Thriving in a primodial Eden, the giant beer lived in peace and harmony with its fellow beer for millenia.
But then, TRAGEDY struck.
Literally, because in this case, "tragedy" was a meteor.
And they didn't even have Bruce WIllis or Ben Affleck to save them.
And so they vanished, leaving no trace of their once-mighty civilization.
Millenia passed.

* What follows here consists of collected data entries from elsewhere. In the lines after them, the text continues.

/-- OUTQ is sent byte by byte. -/
theorem run_sends (f : List Byte) {s : State} {more : List Move} (hc : 512 ≤ s.params.rxCap)
    (hq : s.outq = f) (hm : s.moves = List.replicate f.length .send ++ more) :
    Host.Core.run Sys2Proof.core f.length s = .next { s with
      moves := more, outq := [], wireTx := s.wireTx ++ f } := by
  induction f generalizing s with
  | nil =>
    obtain ⟨⟩ := s
    cases hq
    cases hm
    simp [Host.Core.run]
  | cons b f ih =>
    have hm : s.moves = .send :: (List.replicate f.length .send ++ more) := hm
    obtain ⟨-, -, hline, -⟩ := clockAndLineSteps s (List.replicate f.length Move.send ++ more) hc
    have hsend := hline b f hm hq
    refine (run_succ hsend f.length).trans ((ih (by exact hc) rfl rfl).trans ?_)
    simp

/-- Once the line has drained, the second settling delay runs for one tick and the receiver
begins. -/
theorem run_settlePost {s : State} {more : List Move} (hc : 512 ≤ s.params.rxCap)
    (hd : s.params.dirPresent = true) (hs : s.txnState = .txSending) (hq : s.outq = [])
    (hm : s.moves = .engine :: .tick :: .engine :: more) :
    Host.Core.run Sys2Proof.core 3 s = .next { s with
      moves := more, now := s.now + 1#32, tMark := s.now, tLast := s.now + 1#32,
      dir := s.params.dirRxLevel, txnState := .awaitingSync } := by
  have hflush := (sendingWaitsForTheFlush { s with moves := .tick :: .engine :: more } hs).2.1 hq hd
  have hturn := (settlePostBeginsReceiving { s with
    moves := more, now := s.now + 1#32, tMark := s.now, txnState := .txSettlePost } rfl).2.2
      (add_one_ne s.now)
  refine (run_succ ((step_engine hc hm).trans hflush) 2).trans
    ((run_succ (step_tick (by exact hc) rfl) 1).trans
      ((run_succ ((step_engine (by exact hc) rfl).trans hturn) 0).trans ?_))
  simp only [Host.Core.run, if_pos hd]

/-- Settles O22: the three parts of the phase, one run after the other. -/
theorem transmitPhaseSendsTheFrame : Obligations.TransmitPhaseSendsTheFrame := by
  intro s f more hc hd hs ht hq hl hf hm
  have hpre := run_settlePre (more := List.replicate f.length .send ++
    (.engine :: .tick :: .engine :: more)) hc hs ht hl hf (by rw [hm, hl]; rfl)
  rw [hq, List.nil_append] at hpre
  have hsend := run_sends f (s := { s with
    moves := List.replicate f.length .send ++ (.engine :: .tick :: .engine :: more),
    now := s.now + 1#32, outq := f, txnState := .txSending }) hc rfl rfl
  rw [hl] at hsend hpre
  have hpost := run_settlePost (s := { s with
    moves := .engine :: .tick :: .engine :: more, now := s.now + 1#32, outq := [],
    wireTx := s.wireTx ++ f, txnState := .txSending }) hc hd rfl rfl rfl
  refine ⟨_, (run_add 2 11 hpre).trans ((run_add 8 3 hsend).trans hpost), ?_⟩
  simp only [hq, BitVec.add_assoc]
  rfl

end Machine
end Sys2Proof
end

section
/-! Runs: the receive phase on a reply waiting in INQ, one engine step a byte
(42_receiver.md R161 to R166, R171; 95_test_vectors.md X4, E9). -/

namespace Sys2Proof
namespace Machine

/-- `s` is `s₀` later in its receive phase: the bytes `q` still wait in INQ, the next `n` moves are
the engine's, the timeout has not elapsed, and only the receiver has written. -/
structure Hears (s₀ : State) (q : List Byte) (n : Nat) (more : List Move) (s : State) : Prop where
  params : s.params = s₀.params
  txbuf : s.txbuf = s₀.txbuf
  pend : s.pend = s₀.pend
  curSlave : s.curSlave = s₀.curSlave
  crcAcc : s.crcAcc = s₀.crcAcc
  inq : s.inq = q
  moves : s.moves = List.replicate n .engine ++ more
  fresh : (s.now - s.tLast).toNat < s.timeoutMs.toNat

/-- What the receiver makes of `s` when it takes a byte: the rest of INQ, a new T_LAST, and its own
registers. -/
def hearing (s : State) (q : List Byte) (m : Fin 3) (rxbuf : Memory) (rxLen : Half)
    (expLen : BitVec 9) (st : TxnState) : State :=
  { s with inq := q, tLast := s.now, m := m, rxbuf := rxbuf, rxLen := rxLen, expLen := expLen,
           txnState := st }

/-- RXBUF holds the bytes `xs` from its start. -/
def HoldsPrefix (mem : Memory) (xs : List Byte) : Prop :=
  ∀ k < xs.length, Memory.read mem k = xs[k]?

theorem HoldsPrefix.append_one {mem mem' : Memory} {xs : List Byte} {b : Byte}
    (h : HoldsPrefix mem xs)
    (hw : ∀ k, Memory.read mem' k = if k = xs.length then some b else Memory.read mem k) :
    HoldsPrefix mem' (xs ++ [b]) := by
  intro k hk
  rw [List.length_append, List.length_singleton] at hk
  rw [hw k]
  by_cases hlast : k = xs.length
  · simp [hlast]
  · have hk : k < xs.length := by omega
    rw [if_neg hlast, h k hk, List.getElem?_append_left hk]

section
variable {s₀ s : State} {b p0 p1 : Byte} {q : List Byte} {n : Nat} {more : List Move}

theorem Hears.takesByte (h : Hears s₀ (b :: q) n more s) (mv : List Move) :
    takesByte { s with moves := mv } b q := ⟨h.inq, h.fresh⟩

/-- One step of the receiver, from what `engineStep` makes of the state without the move. -/
theorem Hears.step (h : Hears s₀ (b :: q) (n + 1) more s) (hc : 512 ≤ s₀.params.rxCap) {x : State}
    (hx : engineStep { s with moves := List.replicate n .engine ++ more } = .next x) :
    step s = .next x :=
  (step_engine (by rw [h.params]; exact hc) h.moves).trans hx

theorem Hears.hearing (h : Hears s₀ (b :: q) (n + 1) more s) (m : Fin 3) (rxbuf : Memory)
    (rxLen : Half) (expLen : BitVec 9) (st : TxnState) :
    Hears s₀ q n more
      (hearing { s with moves := List.replicate n .engine ++ more } q m rxbuf rxLen expLen st) where
  params := h.params
  txbuf := h.txbuf
  pend := h.pend
  curSlave := h.curSlave
  crcAcc := h.crcAcc
  inq := rfl
  moves := rfl
  fresh := by
    have hfresh := h.fresh
    change (s.now - s.now).toNat < s.timeoutMs.toNat
    rw [BitVec.sub_self]
    exact Nat.zero_lt_of_lt hfresh

/-! ### The synchronizer -/

/-- The match counter after the bytes `l`, none of them a second match. -/
def matchedAfter (p0 : Byte) (m : Fin 3) (l : List Byte) : Fin 3 :=
  l.foldl (fun _ b => if b = p0 then 1 else 0) m

/-- The bytes hold no [p0, p1] at consecutive positions. -/
abbrev PrefixFree (p0 p1 : Byte) (l : List Byte) : Prop :=
  List.IsChain (fun a b => ¬ (a = p0 ∧ b = p1)) l

/-- A byte that completes no match: the counter says whether it is a first match. -/
theorem Hears.sync_step (h : Hears s₀ (b :: q) (n + 1) more s) (hc : 512 ≤ s₀.params.rxCap)
    (h0 : Memory.read s₀.txbuf 0 = some p0) (h1 : Memory.read s₀.txbuf 1 = some p1)
    (hs : s.txnState = .awaitingSync) (hm : s.m = 0 ∨ s.m = 1 ∧ b ≠ p1) :
    ∃ t, Machine.step s = .next t ∧ Hears s₀ q n more t ∧ t.txnState = .awaitingSync ∧
      t.m = if b = p0 then 1 else 0 := by
  refine ⟨_, h.step hc ?_,
    h.hearing (if b = p0 then 1 else 0) s.rxbuf s.rxLen s.expLen .awaitingSync, rfl, rfl⟩
  obtain ⟨hfirst, hnone, hagain, hlost, -⟩ := synchronizerMatchesThePrefix
    { s with moves := List.replicate n .engine ++ more } b p0 p1 q (by rw [h.params]; exact hc) hs
    (h.takesByte _) (by rw [h.txbuf]; exact h0) (by rw [h.txbuf]; exact h1)
  have hstate := hs.symm
  by_cases hb : b = p0
  · rw [if_pos hb, Machine.hearing, hstate]
    rcases hm with hm | ⟨hm, hb1⟩
    · exact hfirst hm hb
    · exact hagain hm hb1 hb
  · rw [if_neg hb, Machine.hearing, hstate]
    rcases hm with hm | ⟨hm, hb1⟩
    · exact hnone hm hb
    · exact hlost hm hb1 hb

Civilizations rose and fell.
And those great titans of yesteryear were all but forgotten,
reduced to a mere shadow in the form of their smaller, lesser descendants.

UNTIL:

In a secret submarine laboratory, somewhere in the Pacific,
A ground-breaking discovery was made that would CHANGE THE FACE OF HISTORY!
Revealing, perhaps for the first time, the KEY TO LIFE ITSELF!
A bacterium was studied replacing the phosphorous in its DNA with BEER!
This news ROCKED the scientific world!
And humankind rejoiced!

But then, on a dark night,
A band of deadly Vikings broke into the underwater lab and STOLE the beer-infused microbes!
One lucky bacterium gained sentience and escaped!
And hid in Detroit.
Nursed back to health by its newfound friend, Snookie Wookie Vandermeer the Third,the bacterium began a slow and arduous transformation.
BACK TO ITS FORMER GLORY!
THE GIANT BEER WALKED ONCE MORE!

The beer went on a deadly rampage,
destroying everything in its wake.

I am the last survivor.

I leave this record for those who may follow.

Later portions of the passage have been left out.